今度はブックマークにハイレゾ音源と圧縮音源を登録し、再生中も[HR]が表示されていることを確認しました。

目を瞑って、何度も「→」のボタンでどちらを再生しているか分からなくして聴き比べました。

ほんの僅かですが、ハイレゾ楽曲の方が奥行きを感じました。何度か聴き比べて目を開けて[HR]表示を確認したので間違いは無いでしょう。

ただ、ほんとうに”ほんの僅かの違い”です。静かな部屋でやっと聴き分けられるかどうかという程度の違いですので、耳が良い人でも販売店やショールームなど騒がしい場所で聴いても違いは分からないかもしれません。

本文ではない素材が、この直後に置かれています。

-- ==== Sys2Proof/Machine/Paths.lean ====
section
/-!
DEFINITION. Interpolation groups, stays and cams (chapter 13, R471 to R509, R515 to R518).
-/
namespace Sys2Proof.Machine

/-! Sources (R471 to R473). -/

/-- A stay drives its follower while engaging or engaged (R498). -/
def StayState.drives : StayState → Bool
  | .closed => false
  | .released => false
  | _ => true
/-- The stay that drives an axis. -/
def State.stayOf (s : State) (a : Nat) : Option Nat :=
  (s.stays.find? fun x => x.2.follower == a && x.2.state.drives).map (·.1)
/-- The group that drives an axis or is about to. -/
def State.groupOf (s : State) (a : Nat) : Option Nat :=
  (s.groups.find? fun x => x.2.axes.contains a && (x.2.opening || (s.axis a).src == .group x.1)).map (·.1)
/-- Whether an axis's reference is its own. -/
def State.axisFree (s : State) (a : Nat) : Bool :=
  (s.axis a).src == .own && (s.stayOf a).isNone && (s.groupOf a).isNone
/-- A pier that is DISABLED or in FAULT can take no source (R473). -/
def State.axisDead (s : State) (a : Nat) : Bool :=
  decide (a < 32) && ((s.pier a).mode == .disabled || (s.pier a).mode == .fault)
/-- Whether an axis takes position references now. -/
def State.axisPos (s : State) (a : Nat) : Bool := if a < 32 then (s.pier a).mode == .position else (s.sg (a - 32)).enabled
/-- Bumpless change of an axis to position control (R453): a pier in another mode starts from its actual position. -/
def toPosition (s : State) (a : Nat) : State :=
  if s.axisDead a || s.axisPos a || decide (32 ≤ a) then s
  else (s.updAxis a fun x => x.standAt (s.actualPos a)).updPier a fun p => { p with mode := .position, volt := none, posOff := false }

/-! Geometry of segments (R484, R489, R490), in counts. -/

/-- A vector of counts. -/
abbrev Vec8 := List Rat
def vAdd (a b : Vec8) : Vec8 := List.zipWith (· + ·) a b
def vSub (a b : Vec8) : Vec8 := List.zipWith (· - ·) a b
def vScale (k : Rat) (a : Vec8) : Vec8 := a.map (k * ·)
def vDot (a b : Vec8) : Rat := (List.zipWith (· * ·) a b).foldl (· + ·) 0
def vNorm (a : Vec8) : Rat := b64 (ratSqrt (vDot a a))
/-- A direction; the null vector has none. -/
def vUnit (a : Vec8) : Vec8 := let n := vNorm a; if n = 0 then a.map fun _ => 0 else vScale (1 / n) a

/-- The increments of a segment. -/
def Seg.delta (g : Seg) (n : Nat) : Vec8 := (g.ends.take n).map (ofQ 8)
/-- The slots of an arc's plane. -/
def Seg.slots (g : Seg) : Nat × Nat := (bits g.plane 0 3, bits g.plane 3 3)
def Seg.isArc (g : Seg) : Bool := g.typ == 2 || g.typ == 3
def Seg.endOf (g : Seg) (i : Nat) : Rat := ofQ 8 (g.ends.getD i 0)
/-- Start radius and end radius of an arc, squared. -/
def Seg.radii2 (g : Seg) : Rat × Rat :=
  let a := g.slots.1
  let b := g.slots.2
  let cx := ofQ 8 g.ca
  let cy := ofQ 8 g.cb
  (cx * cx + cy * cy, (g.endOf a - cx) * (g.endOf a - cx) + (g.endOf b - cy) * (g.endOf b - cy))
/-- Radius of an arc. -/
def Seg.radius (g : Seg) : Rat := b64 (ratSqrt g.radii2.1)
/-- Start angle of an arc and the turns it sweeps, signed by its sense. -/
def Seg.sweep (g : Seg) : Rat × Rat :=
  let a := g.slots.1
  let b := g.slots.2
  let cx := ofQ 8 g.ca
  let cy := ofQ 8 g.cb
  let t0 := angleTurns (-cx) (-cy)
  let t1 := angleTurns (g.endOf a - cx) (g.endOf b - cy)
  let d := if g.typ = 3 then t1 - t0 else t0 - t1
  let d := if g.endOf a = 0 ∧ g.endOf b = 0 then 1 else d - d.floor
  (t0, b64 (if g.typ = 3 then d else -d))
/-- The increments outside an arc's plane. -/
def Seg.others (g : Seg) (n : Nat) : Vec8 :=
  (List.range n).map fun i => if i = g.slots.1 ∨ i = g.slots.2 then 0 else g.endOf i
/-- Path length of a linear segment or arc. -/
def Seg.len (g : Seg) (n : Nat) : Rat :=
  if g.typ = 1 then vNorm (g.delta n)
  else if g.isArc then
    let r := 2 * ratPi * g.radius * ratAbs g.sweep.2
    b64 (ratSqrt (r * r + vDot (g.others n) (g.others n)))
  else 0
/-- The increment from the start of a linear segment or arc after a path length. -/
def Seg.at (g : Seg) (n : Nat) (x : Rat) : Vec8 :=
  let l := g.len n
  let f := if l = 0 then 1 else x / l
  if g.isArc then
    let w := g.sweep
    let c := cosSin (w.1 + w.2 * f)
    let r := g.radius
    (List.range n).map fun i =>
      if i = g.slots.1 then ofQ 8 g.ca + r * c.1 else if i = g.slots.2 then ofQ 8 g.cb + r * c.2 else g.endOf i * f
  else vScale f (g.delta n)
/-- The direction after a path length. -/
def Seg.dir (g : Seg) (n : Nat) (x : Rat) : Vec8 :=
  if g.isArc then
    let l := g.len n
    let w := g.sweep
    let c := cosSin (if l = 0 then w.1 else w.1 + w.2 * (x / l))
    let k : Rat := 2 * ratPi * g.radius * w.2
    vUnit ((List.range n).map fun i =>
      if i = g.slots.1 then -(k * c.2) else if i = g.slots.2 then k * c.1 else g.endOf i)
  else if g.typ = 1 then vUnit (g.delta n)
  else List.replicate n 0

/-! B-spline runs. -/

/-- Control point j of P0, P0, P0, P1, …, Pn, Pn, Pn, in counts. -/
def splineQ (run : List (List Int)) (j : Nat) : Vec8 := (run.getD (min (j - 2) (run.length - 1)) []).map (ofQ 16)
/-- Point, first and second derivative of a uniform cubic B-spline at a parameter from 0 to n + 2. -/
def splineAt (run : List (List Int)) (u : Rat) : Vec8 × Vec8 × Vec8 :=
  let j := min u.floor.toNat run.length
  let t := u - j
  let w (a b c d : Rat) : Vec8 :=
    vAdd (vAdd (vScale a (splineQ run j)) (vScale b (splineQ run (j + 1))))
      (vAdd (vScale c (splineQ run (j + 2))) (vScale d (splineQ run (j + 3))))
  let q := 1 - t
  (w (q * q * q / 6) ((3 * t * t * t - 6 * t * t + 4) / 6) ((3 * q * q * q - 6 * q * q + 4) / 6) (t * t * t / 6),
    w (-(q * q) / 2) ((3 * t * t - 4 * t) / 2) (-(3 * q * q - 4 * q) / 2) (t * t / 2),
    w q (3 * t - 2) (1 - 3 * t) t)
/-- The parameter at which segment i of a run of n ends, counted from 1. -/
def splineEnd (n i : Nat) : Rat := if n ≤ i then n + 2 else (i : Rat) + 1
/-- The length of a run between two parameters, as a chain of 16 chords. -/
def splineLen (run : List (List Int)) (a b : Rat) : Rat :=
  (List.range 16).foldl (fun (l : Rat) (k : Nat) =>
    let x : Rat := a + (b - a) * (k : Rat) / 16
    b64 (l + vNorm (vSub (splineAt run (x + (b - a) / 16)).1 (splineAt run x).1))) 0
/-- The points of the run a queue starts with, from a start point. -/
def runPoints : List Int → List Seg → List (List Int)
  | p, [] => [p]
  | p, g :: l => if g.typ = 4 then p :: runPoints (List.zipWith (fun a e => wrap64 (a + e * 256)) p g.ends) l else [p]
/-- The segments of the queue's first run that are still to end. -/
def Group.runLeft (g : Group) : Nat := g.run.length - 1 - g.runIx
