-- ==== Sys2Proof/Machine/Piers.lean ====
section
/-!
DEFINITION. Piers (chapter 12): coefficients, the loops, states, faults and opcodes.
-/
namespace Sys2Proof.Machine

def pierFlag (s : State) (p mask : Nat) : State := flag s (pierKey p 0x144) mask
/-- The pier's loops run. -/
def PierMode.live : PierMode → Bool
  | .torque => true
  | .velocity => true
  | .position => true
  | _ => false
/-- Channels of a pier. -/
def State.posCh (s : State) (p : Nat) : Nat := s.fld (pierKey p 4) 0 6
def State.commCh (s : State) (p : Nat) : Nat := s.fld (pierKey p 4) 8 6
def State.hallCh (s : State) (p : Nat) : Nat := s.fld (pierKey p 4) 16 6
/-- Whether the pier drives PWMX pins, and its stage. -/
def State.onPwmx (s : State) (p : Nat) : Bool := s.bitAt (pierKey p 0) 0
def State.pierStage (s : State) (p : Nat) : Nat := if s.onPwmx p then 16 + p else s.fld (pierKey p 0) 1 4
/-- The PWM channel of phase i. -/
def State.pierLeg (s : State) (p i : Nat) : Nat := if s.onPwmx p then 64 + 3 * p + i else 4 * s.fld (pierKey p 0) 1 4 + i

/-! Coefficients (R446 to R450). -/

/-- The register of each PIER_COEF parameter (Table 12-3). -/
def coefReg (i : Nat) : Nat := nth [0x44, 0x48, 0x4C, 0x50, 0x54, 0x58, 0x5C, 0x60, 0x68, 0x6C, 0x70, 0x74] (i - 1)
/-- The range of each parameter. -/
def coefRange (i : Nat) : Nat × Nat := if i = 7 then (0, 33554432) else if i = 10 then (50, 100) else (0, 0xFFFFFFFF)
/-- A coefficient in force. -/
def Pier.k (x : Pier) (i : Nat) : Nat := nth x.coef (i - 1)
/-- The coefficients as registers and overrides give them (R449, R450). -/
def State.coefs (s : State) (p : Nat) : List Nat :=
  (List.range 12).map fun i =>
    match storeGet (fun _ => 0) (s.pier p).ovr (i + 1) with
    | 0 => s.rd (pierKey p (coefReg (i + 1)))
    | v + 1 => v
/-- Sample rate of the loops, 4 × 10^8 / L. -/
def State.fs (s : State) : Rat := mkRat 400000000 s.tb.len
/-- A value as an unsigned register of f fraction bits. -/
def toReg (f : Nat) (q : Rat) : Nat := min (toQ f q).toNat 0xFFFFFFFF
/-- Derive the coefficients from the motor data and bandwidths (R446, R447). -/
def deriveCoefs (s : State) (p : Nat) : State :=
  if !s.bitAt (pierKey p 0x38) 0 then s
  else
    let fs := s.fs
    let t := 1 / fs
    let bi : Rat := s.fld (pierKey p 0x38) 2 14
    let bv : Rat := s.fld (pierKey p 0x38) 16 11
    let bp : Rat := s.fld (pierKey p 0x3C) 0 10
    let bi' := ratMin bi (fs / 10)
    let bv' := ratMin bv (bi' / 4)
    let bp' := ratMin bp (bv' / 4)
    let w (b : Rat) : Rat := 2 * ratPi * b
    let micro (off : Nat) : Rat := mkRat (s.fld (pierKey p off) 0 24) 1000000
    let jacc := ofQ 16 (s.rd (pierKey p 0x34))
    let kpv := jacc * w bv' * t
    let vals : List Nat :=
      [toReg 16 (w bi' * micro 0x28), toReg 16 (w bi' * micro 0x2C), toReg 16 (w bi' * mkRat (s.fld (pierKey p 0x24) 0 24) 1000 * t),
       toReg 16 kpv, toReg 24 (kpv * (w bv' / 4) * t * (s.fld (pierKey p 0x40) 0 5 : Rat)), toReg 24 (w bp' * t), 0x1000000,
       s.rd (pierKey p 0x34)]
    let s := (List.range 8).foldl (fun s i => s.wr (pierKey p (coefReg (i + 1))) (nth vals i)) s
    if bi' < bi ∨ bv' < bv ∨ bp' < bp then pierFlag s p 8 else s
/-- Biquad registers. -/
def State.bqType (s : State) (p i : Nat) : Nat := s.fld (pierKey p (0x80 + 0x10 * i)) 0 2
def State.bqF0 (s : State) (p i : Nat) : Nat := s.fld (pierKey p (0x80 + 0x10 * i)) 16 15
/-- A coefficient in Q2.30. -/
def toQ30 (q : Rat) : Int := satS 32 (toQ 30 q)
/-- The coefficients of a biquad (R440). -/
def State.bqCoef (s : State) (p i : Nat) : List Int :=
  match s.bqType p i with
  | 0 => []
  | 3 => ((s.pier p).bqRaw).getD i []
  | ty =>
    let cs := cosSin (mkRat (s.bqF0 p i) 1 / s.fs)
    let q := mkRat (s.fld (pierKey p (0x84 + 0x10 * i)) 0 16) 256
    let al := if q = 0 then 0 else cs.2 / (2 * q)
    let a0 := 1 + al
    let b0 := if ty = 1 then 1 else (1 - cs.1) / 2
    let b1 := if ty = 1 then -2 * cs.1 else 1 - cs.1
    [toQ30 (b0 / a0), toQ30 (b1 / a0), toQ30 (b0 / a0), toQ30 (-2 * cs.1 / a0), toQ30 ((1 - al) / a0)]
/-- Coefficients and filters in force are taken from the registers (R450). -/
def takeCoefs (s : State) (p : Nat) : State :=
  s.updPier p fun x => { x with coef := s.coefs p, bq := (List.range 4).map (s.bqCoef p) }
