/-! Trips (R568 to R574, Table 15-4). -/

/-- A number put into a rising list once. -/
def insCode (c : Nat) : List Nat → List Nat
  | [] => [c]
  | x :: l => if c < x then c :: x :: l else if c = x then x :: l else x :: insCode c l
/-- The axis that drives a stage faults with cause GROUP (R464, R531). -/
def tripAxis (s : State) (st : Nat) : State :=
  if st < 16 then
    match s.groupSrc st with
    | .pier p => pierFault s p 4
    | .sg n => sgFault s n 1
    | _ => s
  else if s.onPwmx (st - 16) then pierFault s (st - 16) 4 else s
/-- A condition of Table 15-4 is met (R568): further causes are latched; of causes in one tick the lowest code is kept. -/
def trip (s : State) (st cause : Nat) : State :=
  let x := s.stage st
  if x.fault then
    s.setStage st
      { x with latched := insCode cause x.latched, cause := if x.faultAt = s.now then min x.cause cause else x.cause }
  else
    let s := s.setStage st { x with fault := true, cause := cause, faultAt := s.now, latched := [cause], masks := 0, shoots := [] }
    stageFlag (count (tripAxis (legsOff s st) st) (stTripCnt st)) st 1
/-- The junction temperature of a footing. -/
def State.footTemp (s : State) (f : Nat) : Int := if f = 0 then s.pp.tFootA else s.pp.tFootB
/-- Whether a cause is gone (Table 15-4). -/
def State.causeGone (s : State) (st cause : Nat) : Bool :=
  let f := footOf st
  match cause with
  | 3 => decide ((s.stage st).busMv + 1000 ≤ s.fld (bgKey st 0x10) 0 16)
  | 4 => decide (10500 ≤ nth s.power.vgdMv f)
  | 5 => decide (s.footTemp f < 150)
  | 8 => (s.footing f).gdHigh
  | 9 => !(s.stage st).xfltLow
  | _ => true
/-- A clear attempt (R570, R572, R574). -/
def clearStage (s : State) (st : Nat) : State :=
  let x := s.stage st
  if !x.fault then s
  else if x.latched.all (s.causeGone st) then s.setStage st { x with fault := false, cause := 0, latched := [] }
  else stageFlag (count s (stDeniedCnt st)) st 8
/-- The groups of a footing, and the PWMX sets its pin serves (R571). -/
def footGroups (f : Nat) : List Nat := (List.range 8).map (8 * f + ·)
def footSets (f : Nat) : List Nat := (List.range 16).map (16 + 16 * f + ·)
/-- Every group of a footing trips. -/
def tripFooting (s : State) (f cause : Nat) : State := (footGroups f).foldl (fun s g => trip s g cause) s
def ftFlag (s : State) (f mask : Nat) : State := flag s (ftKey f 8) mask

オーディオは金をかければ際限なく良い音になります。ハイレゾ音源を1万円程度のヘッドホンで聴くのと、圧縮音源をSTAXのイヤースピーカーで聴くのとで、どちらの方が良い音に聴こえるかは自明です。

2倍のお金を払ってハイレゾ音源を買うよりも、2倍の値段のヘッドホンを買った方が良い気がします。

1曲250円の違いが曲を買い続けることで数万円の違いになることから、ハイレゾビジネスはソーシャルゲームの課金システムに通じるものがあるように思えます。

まとめ

アニソンなどは、アルバムではなくOP、EDを並べて連続で聴くのでプレイリストは必須です。しかし、WALKMANはハイレゾ音源でのプレイリストをサポートしていませんので、プレイリストで聴くと必ず、ハイレゾ音源はダウンサンプリングしてCD音質相当に変換した音源を聴かされることになります。

プレイリストを使っている場合は、自分が聴いている音源がどちらなのか[HR]表示で確認してみてください。

違いが分かるなどと言っている人も実は・・・ということもありえます。